Print nothing but the lines below starting at the line that holds "its restart. -/" and ending at the line that holds "(17 R401) -/", including both, each exactly as written.

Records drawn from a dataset
········

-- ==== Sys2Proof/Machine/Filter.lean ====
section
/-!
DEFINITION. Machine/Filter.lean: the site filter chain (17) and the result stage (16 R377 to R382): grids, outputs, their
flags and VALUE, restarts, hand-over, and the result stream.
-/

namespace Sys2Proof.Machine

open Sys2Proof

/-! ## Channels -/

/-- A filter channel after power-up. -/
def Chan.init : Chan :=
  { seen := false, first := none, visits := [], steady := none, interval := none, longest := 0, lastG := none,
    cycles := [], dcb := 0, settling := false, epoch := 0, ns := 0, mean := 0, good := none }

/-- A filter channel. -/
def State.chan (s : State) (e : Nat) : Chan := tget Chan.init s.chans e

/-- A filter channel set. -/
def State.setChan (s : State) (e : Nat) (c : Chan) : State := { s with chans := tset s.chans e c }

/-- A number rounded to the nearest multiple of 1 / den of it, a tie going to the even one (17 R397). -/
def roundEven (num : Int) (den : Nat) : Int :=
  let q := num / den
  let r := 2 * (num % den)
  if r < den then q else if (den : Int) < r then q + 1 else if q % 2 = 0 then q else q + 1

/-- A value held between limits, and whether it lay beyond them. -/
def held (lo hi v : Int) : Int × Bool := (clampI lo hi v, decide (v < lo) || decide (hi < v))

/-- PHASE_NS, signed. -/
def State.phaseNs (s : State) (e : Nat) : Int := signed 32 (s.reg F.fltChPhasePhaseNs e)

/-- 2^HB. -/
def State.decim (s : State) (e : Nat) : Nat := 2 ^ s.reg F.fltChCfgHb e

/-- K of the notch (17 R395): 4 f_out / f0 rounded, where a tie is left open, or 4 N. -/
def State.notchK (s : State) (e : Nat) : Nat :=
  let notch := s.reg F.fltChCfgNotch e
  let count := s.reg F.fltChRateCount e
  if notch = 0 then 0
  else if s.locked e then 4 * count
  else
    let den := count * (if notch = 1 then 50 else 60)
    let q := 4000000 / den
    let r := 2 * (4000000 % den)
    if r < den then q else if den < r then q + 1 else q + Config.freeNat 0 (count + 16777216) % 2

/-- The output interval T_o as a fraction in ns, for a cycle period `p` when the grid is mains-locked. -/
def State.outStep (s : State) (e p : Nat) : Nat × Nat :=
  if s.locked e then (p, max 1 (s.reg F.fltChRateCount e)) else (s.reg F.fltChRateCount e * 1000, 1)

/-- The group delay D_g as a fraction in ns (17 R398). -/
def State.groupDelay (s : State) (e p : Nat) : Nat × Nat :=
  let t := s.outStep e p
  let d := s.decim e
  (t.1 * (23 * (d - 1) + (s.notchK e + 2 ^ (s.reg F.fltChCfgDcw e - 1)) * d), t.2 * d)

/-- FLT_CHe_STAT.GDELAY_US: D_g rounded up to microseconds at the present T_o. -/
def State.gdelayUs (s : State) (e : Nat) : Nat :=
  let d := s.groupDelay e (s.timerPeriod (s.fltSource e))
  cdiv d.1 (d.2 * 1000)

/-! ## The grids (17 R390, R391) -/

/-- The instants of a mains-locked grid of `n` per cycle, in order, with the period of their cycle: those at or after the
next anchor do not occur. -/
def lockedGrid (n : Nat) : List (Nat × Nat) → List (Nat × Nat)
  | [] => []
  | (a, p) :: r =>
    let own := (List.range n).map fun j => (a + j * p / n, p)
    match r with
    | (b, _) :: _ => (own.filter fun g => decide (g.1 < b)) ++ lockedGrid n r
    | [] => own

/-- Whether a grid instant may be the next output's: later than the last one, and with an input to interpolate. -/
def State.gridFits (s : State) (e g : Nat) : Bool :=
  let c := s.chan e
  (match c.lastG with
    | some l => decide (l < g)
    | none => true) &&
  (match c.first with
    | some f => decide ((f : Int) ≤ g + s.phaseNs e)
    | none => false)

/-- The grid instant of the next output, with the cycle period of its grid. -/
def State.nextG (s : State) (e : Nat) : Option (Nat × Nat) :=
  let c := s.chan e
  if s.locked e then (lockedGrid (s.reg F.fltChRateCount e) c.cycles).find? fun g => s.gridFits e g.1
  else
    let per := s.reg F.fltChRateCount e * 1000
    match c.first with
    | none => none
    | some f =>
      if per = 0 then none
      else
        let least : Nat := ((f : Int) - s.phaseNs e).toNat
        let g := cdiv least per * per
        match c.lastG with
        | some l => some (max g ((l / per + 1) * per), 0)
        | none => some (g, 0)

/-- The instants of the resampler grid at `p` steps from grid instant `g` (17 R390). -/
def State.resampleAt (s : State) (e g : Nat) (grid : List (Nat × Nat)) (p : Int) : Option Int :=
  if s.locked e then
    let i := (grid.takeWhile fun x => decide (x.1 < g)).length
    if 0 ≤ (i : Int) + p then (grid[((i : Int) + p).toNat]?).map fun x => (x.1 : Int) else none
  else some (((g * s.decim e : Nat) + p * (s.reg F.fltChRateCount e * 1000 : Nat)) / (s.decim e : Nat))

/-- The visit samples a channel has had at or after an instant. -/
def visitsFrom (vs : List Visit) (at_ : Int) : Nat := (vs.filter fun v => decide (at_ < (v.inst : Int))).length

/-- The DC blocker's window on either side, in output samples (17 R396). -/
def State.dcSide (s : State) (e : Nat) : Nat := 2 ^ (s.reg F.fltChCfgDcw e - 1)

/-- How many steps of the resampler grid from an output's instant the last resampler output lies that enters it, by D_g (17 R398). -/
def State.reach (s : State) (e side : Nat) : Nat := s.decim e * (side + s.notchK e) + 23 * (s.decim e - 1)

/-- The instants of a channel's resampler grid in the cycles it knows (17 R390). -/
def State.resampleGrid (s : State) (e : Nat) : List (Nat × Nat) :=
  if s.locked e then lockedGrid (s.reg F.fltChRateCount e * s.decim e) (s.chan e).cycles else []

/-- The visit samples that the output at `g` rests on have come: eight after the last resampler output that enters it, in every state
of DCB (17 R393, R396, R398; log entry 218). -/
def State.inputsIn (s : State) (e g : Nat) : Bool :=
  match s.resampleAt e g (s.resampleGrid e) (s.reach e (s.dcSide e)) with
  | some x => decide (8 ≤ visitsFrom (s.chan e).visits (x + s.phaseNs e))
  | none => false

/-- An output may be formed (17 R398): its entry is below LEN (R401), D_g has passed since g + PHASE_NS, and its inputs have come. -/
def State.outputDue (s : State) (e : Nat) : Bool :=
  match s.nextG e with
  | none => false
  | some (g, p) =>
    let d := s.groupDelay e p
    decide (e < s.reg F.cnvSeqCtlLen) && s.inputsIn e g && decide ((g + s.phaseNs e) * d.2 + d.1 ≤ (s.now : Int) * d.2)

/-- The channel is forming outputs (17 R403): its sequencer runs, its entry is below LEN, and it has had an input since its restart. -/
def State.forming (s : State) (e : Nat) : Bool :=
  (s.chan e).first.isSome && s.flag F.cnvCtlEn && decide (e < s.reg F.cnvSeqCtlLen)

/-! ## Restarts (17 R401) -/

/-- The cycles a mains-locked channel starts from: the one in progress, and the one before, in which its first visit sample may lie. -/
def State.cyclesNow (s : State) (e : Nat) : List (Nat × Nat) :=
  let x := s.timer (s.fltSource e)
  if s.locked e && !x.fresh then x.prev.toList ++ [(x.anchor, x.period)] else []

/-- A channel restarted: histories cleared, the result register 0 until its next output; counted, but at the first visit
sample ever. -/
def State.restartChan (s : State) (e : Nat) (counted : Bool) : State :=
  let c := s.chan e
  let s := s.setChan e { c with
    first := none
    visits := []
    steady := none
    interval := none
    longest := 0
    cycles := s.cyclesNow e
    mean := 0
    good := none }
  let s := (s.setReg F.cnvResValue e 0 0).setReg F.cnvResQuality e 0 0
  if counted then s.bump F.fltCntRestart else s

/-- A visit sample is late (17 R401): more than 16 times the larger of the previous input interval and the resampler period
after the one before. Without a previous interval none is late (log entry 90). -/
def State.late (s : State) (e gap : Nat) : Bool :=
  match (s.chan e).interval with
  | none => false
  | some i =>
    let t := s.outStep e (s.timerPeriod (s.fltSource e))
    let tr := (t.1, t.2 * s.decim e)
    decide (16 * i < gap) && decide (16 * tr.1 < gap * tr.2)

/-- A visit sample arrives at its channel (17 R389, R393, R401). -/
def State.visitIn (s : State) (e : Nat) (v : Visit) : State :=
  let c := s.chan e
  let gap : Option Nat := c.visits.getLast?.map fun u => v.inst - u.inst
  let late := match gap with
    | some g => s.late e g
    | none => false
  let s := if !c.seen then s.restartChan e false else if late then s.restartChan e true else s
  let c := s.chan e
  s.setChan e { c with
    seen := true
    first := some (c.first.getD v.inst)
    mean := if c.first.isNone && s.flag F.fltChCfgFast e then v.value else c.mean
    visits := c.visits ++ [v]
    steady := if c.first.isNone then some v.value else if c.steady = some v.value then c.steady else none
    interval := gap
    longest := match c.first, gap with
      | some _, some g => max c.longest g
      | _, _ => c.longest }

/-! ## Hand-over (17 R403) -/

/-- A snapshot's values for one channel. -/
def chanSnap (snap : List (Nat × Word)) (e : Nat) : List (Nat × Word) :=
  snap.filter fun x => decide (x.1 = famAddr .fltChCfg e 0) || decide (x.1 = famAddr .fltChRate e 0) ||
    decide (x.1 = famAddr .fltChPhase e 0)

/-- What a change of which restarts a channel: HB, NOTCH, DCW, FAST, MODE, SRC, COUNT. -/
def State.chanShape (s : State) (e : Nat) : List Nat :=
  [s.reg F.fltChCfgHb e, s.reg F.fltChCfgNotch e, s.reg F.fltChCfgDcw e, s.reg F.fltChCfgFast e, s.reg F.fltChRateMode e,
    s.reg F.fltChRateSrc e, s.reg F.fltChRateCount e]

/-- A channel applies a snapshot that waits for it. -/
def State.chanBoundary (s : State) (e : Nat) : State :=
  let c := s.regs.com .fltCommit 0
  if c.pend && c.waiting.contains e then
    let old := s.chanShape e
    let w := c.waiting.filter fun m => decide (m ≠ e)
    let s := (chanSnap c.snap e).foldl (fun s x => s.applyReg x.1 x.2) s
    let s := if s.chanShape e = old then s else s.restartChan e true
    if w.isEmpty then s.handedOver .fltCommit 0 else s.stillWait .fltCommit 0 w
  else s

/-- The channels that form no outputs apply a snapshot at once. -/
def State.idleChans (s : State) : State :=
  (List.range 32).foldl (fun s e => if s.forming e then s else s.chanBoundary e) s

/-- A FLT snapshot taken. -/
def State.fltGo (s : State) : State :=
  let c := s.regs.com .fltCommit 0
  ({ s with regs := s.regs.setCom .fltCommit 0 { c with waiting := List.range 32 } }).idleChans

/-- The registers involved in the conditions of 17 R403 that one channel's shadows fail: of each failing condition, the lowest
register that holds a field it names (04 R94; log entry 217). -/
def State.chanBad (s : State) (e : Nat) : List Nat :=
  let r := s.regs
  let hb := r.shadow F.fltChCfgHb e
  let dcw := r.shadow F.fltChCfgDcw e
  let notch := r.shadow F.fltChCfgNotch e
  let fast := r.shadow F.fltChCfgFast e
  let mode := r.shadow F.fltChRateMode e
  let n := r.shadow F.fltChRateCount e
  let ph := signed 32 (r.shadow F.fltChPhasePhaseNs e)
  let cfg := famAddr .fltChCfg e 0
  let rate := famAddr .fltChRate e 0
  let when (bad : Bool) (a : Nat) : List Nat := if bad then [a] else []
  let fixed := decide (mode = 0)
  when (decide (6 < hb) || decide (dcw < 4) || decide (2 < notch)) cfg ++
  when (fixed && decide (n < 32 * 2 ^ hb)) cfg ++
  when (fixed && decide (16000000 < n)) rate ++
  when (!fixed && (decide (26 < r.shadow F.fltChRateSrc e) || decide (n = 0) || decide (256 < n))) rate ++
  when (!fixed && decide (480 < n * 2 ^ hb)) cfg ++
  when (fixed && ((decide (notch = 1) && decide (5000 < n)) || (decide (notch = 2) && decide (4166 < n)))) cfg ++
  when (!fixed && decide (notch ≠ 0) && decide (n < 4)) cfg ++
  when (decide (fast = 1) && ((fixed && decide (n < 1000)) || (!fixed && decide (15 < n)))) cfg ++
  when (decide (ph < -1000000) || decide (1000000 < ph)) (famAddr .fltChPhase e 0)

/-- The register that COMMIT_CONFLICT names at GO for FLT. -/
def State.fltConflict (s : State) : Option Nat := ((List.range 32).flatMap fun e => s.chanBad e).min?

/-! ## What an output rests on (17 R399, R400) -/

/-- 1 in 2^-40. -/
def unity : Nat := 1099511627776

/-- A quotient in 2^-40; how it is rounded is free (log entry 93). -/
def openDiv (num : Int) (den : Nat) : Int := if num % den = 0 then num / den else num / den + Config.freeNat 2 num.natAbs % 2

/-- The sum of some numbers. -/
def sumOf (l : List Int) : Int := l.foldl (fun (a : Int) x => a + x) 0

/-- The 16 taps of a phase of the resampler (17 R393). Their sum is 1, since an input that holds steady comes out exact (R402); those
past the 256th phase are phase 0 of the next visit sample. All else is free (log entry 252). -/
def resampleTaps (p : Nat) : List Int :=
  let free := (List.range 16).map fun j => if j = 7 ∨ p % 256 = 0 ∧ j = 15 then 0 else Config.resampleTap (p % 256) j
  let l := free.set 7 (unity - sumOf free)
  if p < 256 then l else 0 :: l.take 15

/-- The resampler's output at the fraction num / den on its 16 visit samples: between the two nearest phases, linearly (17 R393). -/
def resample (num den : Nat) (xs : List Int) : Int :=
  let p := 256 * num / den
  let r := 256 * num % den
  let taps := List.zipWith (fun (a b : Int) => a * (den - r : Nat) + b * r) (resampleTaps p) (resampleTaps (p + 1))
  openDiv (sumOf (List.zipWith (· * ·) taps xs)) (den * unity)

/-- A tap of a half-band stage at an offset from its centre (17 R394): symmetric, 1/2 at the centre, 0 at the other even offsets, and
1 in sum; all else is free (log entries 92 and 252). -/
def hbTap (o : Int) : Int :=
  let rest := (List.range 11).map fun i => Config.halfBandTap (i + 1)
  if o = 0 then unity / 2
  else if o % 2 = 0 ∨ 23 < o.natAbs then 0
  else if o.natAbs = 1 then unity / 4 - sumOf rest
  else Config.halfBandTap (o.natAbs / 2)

········

**ANSWER TO THIS EXERCISE**
/-- The channel is forming outputs (17 R403): its sequencer runs, its entry is below LEN, and it has had an input since its restart. -/
def State.forming (s : State) (e : Nat) : Bool :=
  (s.chan e).first.isSome && s.flag F.cnvCtlEn && decide (e < s.reg F.cnvSeqCtlLen)

/-! ## Restarts (17 R401) -/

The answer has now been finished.